» **Brief**:
Pull out every line below holding the word "completes".

» **Data to process**:
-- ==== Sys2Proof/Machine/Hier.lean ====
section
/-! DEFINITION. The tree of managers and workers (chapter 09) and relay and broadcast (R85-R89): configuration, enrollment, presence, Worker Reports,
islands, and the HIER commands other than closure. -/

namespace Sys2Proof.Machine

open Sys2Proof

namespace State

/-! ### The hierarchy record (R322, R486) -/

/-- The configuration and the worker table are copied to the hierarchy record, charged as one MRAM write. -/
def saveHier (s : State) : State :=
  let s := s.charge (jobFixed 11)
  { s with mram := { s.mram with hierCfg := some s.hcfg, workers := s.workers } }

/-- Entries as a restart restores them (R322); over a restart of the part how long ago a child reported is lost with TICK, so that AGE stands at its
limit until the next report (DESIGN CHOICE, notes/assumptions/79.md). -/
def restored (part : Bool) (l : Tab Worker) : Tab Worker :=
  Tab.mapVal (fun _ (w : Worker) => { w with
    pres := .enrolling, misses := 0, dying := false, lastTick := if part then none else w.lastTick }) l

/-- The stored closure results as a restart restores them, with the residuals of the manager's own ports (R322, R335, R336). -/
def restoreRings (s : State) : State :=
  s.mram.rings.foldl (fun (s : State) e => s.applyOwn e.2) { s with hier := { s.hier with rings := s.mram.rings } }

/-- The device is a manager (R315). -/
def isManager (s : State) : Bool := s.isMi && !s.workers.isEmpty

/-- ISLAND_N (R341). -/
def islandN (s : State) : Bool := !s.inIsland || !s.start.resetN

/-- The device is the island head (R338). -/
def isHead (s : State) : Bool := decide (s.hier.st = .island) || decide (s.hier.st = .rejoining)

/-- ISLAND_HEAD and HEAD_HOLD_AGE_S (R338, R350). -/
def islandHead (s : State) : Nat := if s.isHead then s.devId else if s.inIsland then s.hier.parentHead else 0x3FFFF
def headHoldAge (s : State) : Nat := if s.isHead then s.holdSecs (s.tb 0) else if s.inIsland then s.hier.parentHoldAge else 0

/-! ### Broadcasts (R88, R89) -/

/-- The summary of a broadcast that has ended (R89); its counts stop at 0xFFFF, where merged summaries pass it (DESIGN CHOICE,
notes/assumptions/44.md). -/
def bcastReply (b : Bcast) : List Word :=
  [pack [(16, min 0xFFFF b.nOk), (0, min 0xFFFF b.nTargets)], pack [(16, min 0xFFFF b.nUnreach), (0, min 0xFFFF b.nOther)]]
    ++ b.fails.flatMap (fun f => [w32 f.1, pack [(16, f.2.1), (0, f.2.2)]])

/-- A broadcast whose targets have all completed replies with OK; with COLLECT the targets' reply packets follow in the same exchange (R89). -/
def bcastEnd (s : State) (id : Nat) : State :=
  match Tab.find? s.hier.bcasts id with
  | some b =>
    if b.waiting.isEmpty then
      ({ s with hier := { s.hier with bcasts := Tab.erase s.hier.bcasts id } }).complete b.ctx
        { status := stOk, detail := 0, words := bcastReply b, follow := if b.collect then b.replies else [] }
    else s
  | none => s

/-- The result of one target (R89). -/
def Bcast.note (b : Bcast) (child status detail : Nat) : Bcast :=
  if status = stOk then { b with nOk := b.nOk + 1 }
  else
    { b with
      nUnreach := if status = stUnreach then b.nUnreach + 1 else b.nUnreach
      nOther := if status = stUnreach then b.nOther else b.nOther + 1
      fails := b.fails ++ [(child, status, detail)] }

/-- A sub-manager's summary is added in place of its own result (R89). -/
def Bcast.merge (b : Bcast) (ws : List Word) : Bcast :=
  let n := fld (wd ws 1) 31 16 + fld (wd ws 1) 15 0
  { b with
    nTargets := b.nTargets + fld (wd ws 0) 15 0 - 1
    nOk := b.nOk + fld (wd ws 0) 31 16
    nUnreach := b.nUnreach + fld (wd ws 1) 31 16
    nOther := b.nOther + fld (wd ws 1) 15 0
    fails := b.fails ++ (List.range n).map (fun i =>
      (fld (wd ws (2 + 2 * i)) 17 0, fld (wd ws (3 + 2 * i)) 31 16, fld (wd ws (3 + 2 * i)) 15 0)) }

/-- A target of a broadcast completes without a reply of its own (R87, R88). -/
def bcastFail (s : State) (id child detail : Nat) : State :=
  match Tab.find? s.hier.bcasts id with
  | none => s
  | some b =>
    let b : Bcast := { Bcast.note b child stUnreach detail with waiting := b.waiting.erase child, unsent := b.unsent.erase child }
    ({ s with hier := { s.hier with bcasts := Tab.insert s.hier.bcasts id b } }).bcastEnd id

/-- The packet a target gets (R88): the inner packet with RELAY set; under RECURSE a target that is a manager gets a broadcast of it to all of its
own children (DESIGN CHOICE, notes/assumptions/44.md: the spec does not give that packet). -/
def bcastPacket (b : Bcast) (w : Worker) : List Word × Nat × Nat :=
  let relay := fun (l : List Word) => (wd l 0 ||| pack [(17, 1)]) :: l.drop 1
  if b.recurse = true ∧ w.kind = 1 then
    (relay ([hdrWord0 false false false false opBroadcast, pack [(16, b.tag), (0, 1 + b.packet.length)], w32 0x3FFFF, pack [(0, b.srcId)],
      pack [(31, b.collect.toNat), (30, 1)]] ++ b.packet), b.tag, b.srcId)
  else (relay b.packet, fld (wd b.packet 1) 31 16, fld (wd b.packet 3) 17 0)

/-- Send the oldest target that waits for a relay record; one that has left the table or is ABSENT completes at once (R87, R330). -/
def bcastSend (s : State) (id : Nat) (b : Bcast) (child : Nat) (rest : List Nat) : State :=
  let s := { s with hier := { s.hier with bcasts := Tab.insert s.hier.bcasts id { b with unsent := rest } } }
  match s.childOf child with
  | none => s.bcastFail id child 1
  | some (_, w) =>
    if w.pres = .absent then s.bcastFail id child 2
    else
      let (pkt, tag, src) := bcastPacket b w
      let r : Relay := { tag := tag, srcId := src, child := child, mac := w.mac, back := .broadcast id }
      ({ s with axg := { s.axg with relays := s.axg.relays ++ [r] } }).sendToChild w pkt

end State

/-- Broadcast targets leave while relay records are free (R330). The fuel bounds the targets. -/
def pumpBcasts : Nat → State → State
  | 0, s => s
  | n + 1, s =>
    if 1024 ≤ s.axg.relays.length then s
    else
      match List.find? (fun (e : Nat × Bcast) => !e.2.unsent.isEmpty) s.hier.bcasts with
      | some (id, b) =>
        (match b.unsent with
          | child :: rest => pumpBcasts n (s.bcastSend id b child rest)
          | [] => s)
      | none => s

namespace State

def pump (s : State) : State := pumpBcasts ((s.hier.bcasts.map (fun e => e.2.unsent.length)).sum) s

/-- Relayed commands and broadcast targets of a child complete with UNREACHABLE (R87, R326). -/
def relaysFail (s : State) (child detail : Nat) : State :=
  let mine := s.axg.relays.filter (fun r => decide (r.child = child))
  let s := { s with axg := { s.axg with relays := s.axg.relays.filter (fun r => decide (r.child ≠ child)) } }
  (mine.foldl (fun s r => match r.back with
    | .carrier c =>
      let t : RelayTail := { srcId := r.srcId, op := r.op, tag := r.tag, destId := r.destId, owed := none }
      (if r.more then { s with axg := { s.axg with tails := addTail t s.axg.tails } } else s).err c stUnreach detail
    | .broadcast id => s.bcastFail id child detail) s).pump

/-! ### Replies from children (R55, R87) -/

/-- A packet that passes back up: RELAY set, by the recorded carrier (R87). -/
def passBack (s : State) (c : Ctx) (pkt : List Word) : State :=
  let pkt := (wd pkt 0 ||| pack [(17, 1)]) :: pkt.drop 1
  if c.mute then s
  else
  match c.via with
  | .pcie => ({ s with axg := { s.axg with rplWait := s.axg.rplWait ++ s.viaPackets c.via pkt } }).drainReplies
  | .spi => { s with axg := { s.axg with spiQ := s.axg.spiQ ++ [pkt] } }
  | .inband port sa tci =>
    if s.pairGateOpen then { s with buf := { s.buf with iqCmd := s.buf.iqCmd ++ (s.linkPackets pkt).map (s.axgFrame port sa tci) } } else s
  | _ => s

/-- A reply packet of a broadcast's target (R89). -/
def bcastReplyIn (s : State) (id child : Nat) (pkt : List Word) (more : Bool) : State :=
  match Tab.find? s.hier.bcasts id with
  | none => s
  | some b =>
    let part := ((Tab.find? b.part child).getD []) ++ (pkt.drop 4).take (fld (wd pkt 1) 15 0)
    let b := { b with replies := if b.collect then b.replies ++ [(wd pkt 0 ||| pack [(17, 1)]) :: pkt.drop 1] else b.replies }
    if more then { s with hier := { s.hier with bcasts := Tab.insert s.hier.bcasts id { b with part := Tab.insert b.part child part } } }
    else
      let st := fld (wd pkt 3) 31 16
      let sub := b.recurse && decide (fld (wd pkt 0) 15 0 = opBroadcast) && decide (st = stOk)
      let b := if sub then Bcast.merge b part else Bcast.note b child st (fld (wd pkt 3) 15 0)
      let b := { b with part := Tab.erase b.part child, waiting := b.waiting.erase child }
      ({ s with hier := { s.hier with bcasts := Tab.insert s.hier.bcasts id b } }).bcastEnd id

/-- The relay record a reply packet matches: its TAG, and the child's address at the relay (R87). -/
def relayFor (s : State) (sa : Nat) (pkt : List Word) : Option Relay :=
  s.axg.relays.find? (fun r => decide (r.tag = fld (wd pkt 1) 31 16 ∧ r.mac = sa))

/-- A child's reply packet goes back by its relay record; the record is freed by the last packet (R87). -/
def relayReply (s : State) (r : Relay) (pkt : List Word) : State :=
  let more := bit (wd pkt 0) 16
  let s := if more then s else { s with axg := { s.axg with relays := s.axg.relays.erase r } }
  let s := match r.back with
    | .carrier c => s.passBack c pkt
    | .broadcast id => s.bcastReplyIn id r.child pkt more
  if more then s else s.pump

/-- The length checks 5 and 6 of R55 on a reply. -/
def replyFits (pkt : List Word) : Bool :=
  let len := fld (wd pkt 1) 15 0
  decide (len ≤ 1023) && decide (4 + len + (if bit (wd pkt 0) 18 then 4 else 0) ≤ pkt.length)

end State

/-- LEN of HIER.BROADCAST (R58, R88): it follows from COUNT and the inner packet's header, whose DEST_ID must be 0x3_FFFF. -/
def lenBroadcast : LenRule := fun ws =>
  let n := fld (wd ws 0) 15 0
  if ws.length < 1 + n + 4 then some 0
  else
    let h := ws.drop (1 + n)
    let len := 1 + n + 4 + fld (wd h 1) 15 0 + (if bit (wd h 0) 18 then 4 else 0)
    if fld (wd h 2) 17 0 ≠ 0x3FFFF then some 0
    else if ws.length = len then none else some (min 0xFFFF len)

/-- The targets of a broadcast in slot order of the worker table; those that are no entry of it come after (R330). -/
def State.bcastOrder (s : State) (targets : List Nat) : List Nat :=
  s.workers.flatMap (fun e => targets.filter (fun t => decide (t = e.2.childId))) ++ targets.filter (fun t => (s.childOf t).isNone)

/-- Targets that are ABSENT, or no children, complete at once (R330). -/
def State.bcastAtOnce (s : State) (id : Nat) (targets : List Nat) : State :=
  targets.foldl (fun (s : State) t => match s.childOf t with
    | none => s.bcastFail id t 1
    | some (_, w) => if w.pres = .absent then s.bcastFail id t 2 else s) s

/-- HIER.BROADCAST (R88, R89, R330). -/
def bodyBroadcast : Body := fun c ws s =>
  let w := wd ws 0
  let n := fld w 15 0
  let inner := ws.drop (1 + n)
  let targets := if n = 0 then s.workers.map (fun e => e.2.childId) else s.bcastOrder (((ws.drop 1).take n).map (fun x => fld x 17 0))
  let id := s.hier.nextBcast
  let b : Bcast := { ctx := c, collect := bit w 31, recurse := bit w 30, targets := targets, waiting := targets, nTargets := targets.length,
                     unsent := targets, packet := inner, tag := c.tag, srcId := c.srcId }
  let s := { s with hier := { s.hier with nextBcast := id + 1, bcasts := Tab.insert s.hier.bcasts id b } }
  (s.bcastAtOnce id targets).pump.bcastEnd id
---
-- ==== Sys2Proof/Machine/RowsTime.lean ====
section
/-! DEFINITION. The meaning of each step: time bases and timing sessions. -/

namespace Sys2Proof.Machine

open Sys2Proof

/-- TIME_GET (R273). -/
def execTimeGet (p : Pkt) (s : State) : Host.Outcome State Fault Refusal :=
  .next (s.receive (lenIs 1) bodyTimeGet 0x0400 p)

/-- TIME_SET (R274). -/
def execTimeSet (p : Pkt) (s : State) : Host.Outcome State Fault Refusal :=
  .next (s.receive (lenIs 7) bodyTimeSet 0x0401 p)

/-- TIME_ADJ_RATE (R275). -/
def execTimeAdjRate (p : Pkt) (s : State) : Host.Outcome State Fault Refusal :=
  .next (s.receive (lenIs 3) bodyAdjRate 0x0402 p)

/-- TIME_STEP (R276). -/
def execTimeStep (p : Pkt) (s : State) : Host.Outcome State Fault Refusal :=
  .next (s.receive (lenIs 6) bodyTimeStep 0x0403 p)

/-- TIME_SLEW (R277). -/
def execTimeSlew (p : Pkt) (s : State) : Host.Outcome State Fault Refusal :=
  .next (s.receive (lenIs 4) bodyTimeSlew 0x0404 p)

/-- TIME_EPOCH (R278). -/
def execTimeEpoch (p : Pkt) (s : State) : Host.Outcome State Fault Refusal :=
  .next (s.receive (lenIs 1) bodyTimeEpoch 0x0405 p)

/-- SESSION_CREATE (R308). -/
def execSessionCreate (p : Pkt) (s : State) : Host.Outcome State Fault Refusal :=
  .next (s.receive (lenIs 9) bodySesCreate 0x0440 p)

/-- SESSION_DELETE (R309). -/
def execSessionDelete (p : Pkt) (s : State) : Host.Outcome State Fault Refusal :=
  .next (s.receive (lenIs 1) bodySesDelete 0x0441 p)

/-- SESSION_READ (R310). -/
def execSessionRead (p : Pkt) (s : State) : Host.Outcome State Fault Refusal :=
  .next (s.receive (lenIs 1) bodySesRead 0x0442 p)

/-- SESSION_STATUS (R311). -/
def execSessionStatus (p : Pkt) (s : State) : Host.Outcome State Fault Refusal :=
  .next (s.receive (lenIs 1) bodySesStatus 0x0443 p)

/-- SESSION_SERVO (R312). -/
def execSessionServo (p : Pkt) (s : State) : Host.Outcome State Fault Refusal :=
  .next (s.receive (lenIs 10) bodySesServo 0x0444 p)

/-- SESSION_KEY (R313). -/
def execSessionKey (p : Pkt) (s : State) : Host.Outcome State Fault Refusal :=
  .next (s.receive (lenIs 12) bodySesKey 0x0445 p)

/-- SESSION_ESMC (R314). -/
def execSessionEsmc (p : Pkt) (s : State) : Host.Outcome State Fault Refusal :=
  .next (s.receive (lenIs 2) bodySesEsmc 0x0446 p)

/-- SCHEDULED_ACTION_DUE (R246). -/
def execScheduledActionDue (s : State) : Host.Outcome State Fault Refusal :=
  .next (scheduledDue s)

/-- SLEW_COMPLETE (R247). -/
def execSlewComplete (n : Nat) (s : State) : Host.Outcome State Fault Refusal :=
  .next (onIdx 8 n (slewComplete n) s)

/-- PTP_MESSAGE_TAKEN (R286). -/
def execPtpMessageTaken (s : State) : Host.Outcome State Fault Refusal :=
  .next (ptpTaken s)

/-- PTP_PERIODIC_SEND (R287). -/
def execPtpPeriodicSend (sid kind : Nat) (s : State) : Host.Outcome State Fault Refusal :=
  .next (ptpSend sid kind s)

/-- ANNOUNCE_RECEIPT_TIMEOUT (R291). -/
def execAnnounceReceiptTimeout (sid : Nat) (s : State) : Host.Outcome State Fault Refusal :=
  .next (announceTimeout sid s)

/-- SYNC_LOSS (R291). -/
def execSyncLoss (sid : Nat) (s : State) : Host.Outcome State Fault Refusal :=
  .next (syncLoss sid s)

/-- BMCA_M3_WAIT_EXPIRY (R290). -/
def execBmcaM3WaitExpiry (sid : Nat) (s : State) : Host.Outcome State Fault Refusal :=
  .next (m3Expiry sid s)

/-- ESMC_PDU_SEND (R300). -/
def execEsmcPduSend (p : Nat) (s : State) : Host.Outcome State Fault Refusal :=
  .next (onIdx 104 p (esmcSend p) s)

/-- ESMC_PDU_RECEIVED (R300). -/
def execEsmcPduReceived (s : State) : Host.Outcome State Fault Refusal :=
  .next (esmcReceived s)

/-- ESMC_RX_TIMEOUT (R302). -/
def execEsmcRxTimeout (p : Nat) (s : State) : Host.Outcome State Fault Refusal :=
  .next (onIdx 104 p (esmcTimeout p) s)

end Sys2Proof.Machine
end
...
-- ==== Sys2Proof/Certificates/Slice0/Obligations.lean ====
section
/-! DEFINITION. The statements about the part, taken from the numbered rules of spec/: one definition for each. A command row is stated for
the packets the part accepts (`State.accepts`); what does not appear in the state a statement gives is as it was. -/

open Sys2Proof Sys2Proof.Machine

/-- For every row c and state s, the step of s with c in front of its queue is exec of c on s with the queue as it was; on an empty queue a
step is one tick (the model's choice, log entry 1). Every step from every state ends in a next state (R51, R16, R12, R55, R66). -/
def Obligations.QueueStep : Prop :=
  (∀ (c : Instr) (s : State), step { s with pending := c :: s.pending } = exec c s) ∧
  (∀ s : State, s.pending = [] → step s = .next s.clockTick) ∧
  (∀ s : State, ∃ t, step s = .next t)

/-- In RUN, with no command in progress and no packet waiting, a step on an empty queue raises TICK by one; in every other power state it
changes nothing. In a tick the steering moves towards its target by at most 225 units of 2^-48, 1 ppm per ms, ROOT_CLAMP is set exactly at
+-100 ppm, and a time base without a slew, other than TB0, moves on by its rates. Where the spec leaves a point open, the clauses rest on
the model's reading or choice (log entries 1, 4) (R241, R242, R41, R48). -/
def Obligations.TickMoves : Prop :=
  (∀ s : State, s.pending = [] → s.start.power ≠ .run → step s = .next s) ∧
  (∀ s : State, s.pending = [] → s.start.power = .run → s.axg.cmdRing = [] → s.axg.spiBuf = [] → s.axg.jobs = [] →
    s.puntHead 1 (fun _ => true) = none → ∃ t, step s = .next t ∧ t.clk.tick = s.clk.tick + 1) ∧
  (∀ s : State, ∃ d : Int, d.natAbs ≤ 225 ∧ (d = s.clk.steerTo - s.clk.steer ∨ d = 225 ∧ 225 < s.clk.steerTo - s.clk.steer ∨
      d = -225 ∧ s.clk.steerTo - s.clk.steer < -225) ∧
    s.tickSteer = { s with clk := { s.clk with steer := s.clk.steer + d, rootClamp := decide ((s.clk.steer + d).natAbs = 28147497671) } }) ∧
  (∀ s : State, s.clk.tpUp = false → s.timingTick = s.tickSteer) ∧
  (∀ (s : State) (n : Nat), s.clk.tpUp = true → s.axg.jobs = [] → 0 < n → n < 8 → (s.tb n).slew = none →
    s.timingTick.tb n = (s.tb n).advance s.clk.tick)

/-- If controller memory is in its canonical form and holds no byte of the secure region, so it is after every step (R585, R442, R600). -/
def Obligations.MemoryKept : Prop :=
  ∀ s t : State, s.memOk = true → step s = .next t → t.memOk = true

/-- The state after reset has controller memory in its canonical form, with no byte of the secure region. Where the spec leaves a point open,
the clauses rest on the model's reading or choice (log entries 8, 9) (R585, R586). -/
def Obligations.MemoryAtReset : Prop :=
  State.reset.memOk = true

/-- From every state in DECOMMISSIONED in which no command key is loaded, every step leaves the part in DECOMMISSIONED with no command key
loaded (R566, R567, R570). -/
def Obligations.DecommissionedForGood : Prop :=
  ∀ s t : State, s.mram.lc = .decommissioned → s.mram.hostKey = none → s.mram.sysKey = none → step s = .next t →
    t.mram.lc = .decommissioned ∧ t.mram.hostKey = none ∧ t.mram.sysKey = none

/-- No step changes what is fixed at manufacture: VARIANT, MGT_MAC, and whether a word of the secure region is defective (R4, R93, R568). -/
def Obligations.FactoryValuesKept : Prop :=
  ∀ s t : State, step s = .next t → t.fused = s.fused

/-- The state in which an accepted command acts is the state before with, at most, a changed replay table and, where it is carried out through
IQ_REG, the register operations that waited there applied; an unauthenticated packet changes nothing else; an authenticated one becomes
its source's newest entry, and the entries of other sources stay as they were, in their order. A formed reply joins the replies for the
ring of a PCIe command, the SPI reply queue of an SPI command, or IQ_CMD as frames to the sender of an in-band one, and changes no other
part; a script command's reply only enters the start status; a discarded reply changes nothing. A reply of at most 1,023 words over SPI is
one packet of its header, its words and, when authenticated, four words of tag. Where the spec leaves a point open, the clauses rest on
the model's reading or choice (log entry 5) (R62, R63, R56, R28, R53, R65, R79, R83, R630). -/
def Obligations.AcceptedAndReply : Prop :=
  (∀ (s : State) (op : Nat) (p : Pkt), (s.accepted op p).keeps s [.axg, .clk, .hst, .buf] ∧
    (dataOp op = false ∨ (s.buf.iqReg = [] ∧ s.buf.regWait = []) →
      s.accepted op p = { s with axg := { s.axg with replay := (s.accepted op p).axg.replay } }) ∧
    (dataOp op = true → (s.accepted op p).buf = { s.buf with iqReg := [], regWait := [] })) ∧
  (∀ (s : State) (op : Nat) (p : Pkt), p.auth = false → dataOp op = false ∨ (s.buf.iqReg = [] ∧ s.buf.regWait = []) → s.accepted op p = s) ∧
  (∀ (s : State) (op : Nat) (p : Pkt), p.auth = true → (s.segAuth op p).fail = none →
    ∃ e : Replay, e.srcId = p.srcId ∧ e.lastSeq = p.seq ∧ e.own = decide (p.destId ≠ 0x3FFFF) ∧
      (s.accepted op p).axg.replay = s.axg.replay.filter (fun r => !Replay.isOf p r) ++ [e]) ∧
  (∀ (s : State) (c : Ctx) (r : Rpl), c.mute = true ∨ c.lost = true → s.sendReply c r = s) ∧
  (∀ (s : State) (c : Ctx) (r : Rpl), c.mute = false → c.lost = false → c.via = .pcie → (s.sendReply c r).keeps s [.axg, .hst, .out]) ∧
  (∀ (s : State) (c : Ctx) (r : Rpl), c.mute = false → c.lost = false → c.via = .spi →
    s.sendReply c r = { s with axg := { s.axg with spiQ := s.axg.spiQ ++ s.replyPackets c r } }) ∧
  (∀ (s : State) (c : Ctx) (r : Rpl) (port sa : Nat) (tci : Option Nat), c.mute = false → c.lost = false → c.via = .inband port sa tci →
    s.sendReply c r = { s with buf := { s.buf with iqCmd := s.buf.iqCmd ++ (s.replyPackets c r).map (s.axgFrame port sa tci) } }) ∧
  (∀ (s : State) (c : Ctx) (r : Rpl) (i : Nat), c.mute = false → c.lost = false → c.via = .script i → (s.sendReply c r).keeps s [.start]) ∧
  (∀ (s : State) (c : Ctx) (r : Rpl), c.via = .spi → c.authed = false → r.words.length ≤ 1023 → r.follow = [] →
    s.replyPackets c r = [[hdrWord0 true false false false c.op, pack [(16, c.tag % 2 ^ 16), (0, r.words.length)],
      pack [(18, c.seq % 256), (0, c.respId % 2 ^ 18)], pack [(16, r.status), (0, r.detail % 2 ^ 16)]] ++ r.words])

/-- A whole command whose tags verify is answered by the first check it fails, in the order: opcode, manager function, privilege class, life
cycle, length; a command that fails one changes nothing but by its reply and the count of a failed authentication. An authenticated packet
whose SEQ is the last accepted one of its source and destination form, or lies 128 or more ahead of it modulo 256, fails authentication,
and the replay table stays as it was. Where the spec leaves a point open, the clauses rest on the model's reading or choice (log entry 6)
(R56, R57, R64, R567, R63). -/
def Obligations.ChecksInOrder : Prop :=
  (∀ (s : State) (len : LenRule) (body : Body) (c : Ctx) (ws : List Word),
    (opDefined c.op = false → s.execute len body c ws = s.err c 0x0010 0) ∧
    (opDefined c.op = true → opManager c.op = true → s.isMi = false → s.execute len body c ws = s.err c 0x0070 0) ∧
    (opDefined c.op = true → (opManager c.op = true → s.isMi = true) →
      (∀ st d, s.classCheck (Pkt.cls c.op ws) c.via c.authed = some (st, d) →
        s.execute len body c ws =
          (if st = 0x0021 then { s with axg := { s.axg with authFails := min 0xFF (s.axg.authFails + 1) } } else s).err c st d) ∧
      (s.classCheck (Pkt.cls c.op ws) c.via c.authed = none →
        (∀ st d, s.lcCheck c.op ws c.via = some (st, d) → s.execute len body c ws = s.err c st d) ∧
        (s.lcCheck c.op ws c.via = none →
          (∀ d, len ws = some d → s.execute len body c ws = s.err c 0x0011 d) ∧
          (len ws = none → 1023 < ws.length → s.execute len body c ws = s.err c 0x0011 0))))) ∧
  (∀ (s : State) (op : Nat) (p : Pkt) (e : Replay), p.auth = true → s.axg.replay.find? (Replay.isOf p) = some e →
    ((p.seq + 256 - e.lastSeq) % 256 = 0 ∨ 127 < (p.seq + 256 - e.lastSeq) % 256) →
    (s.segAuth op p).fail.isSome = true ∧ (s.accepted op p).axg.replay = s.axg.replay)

» **Solution to this task**:
/-- A target of a broadcast completes without a reply of its own (R87, R88). -/
/-- Send the oldest target that waits for a relay record; one that has left the table or is ABSENT completes at once (R87, R330). -/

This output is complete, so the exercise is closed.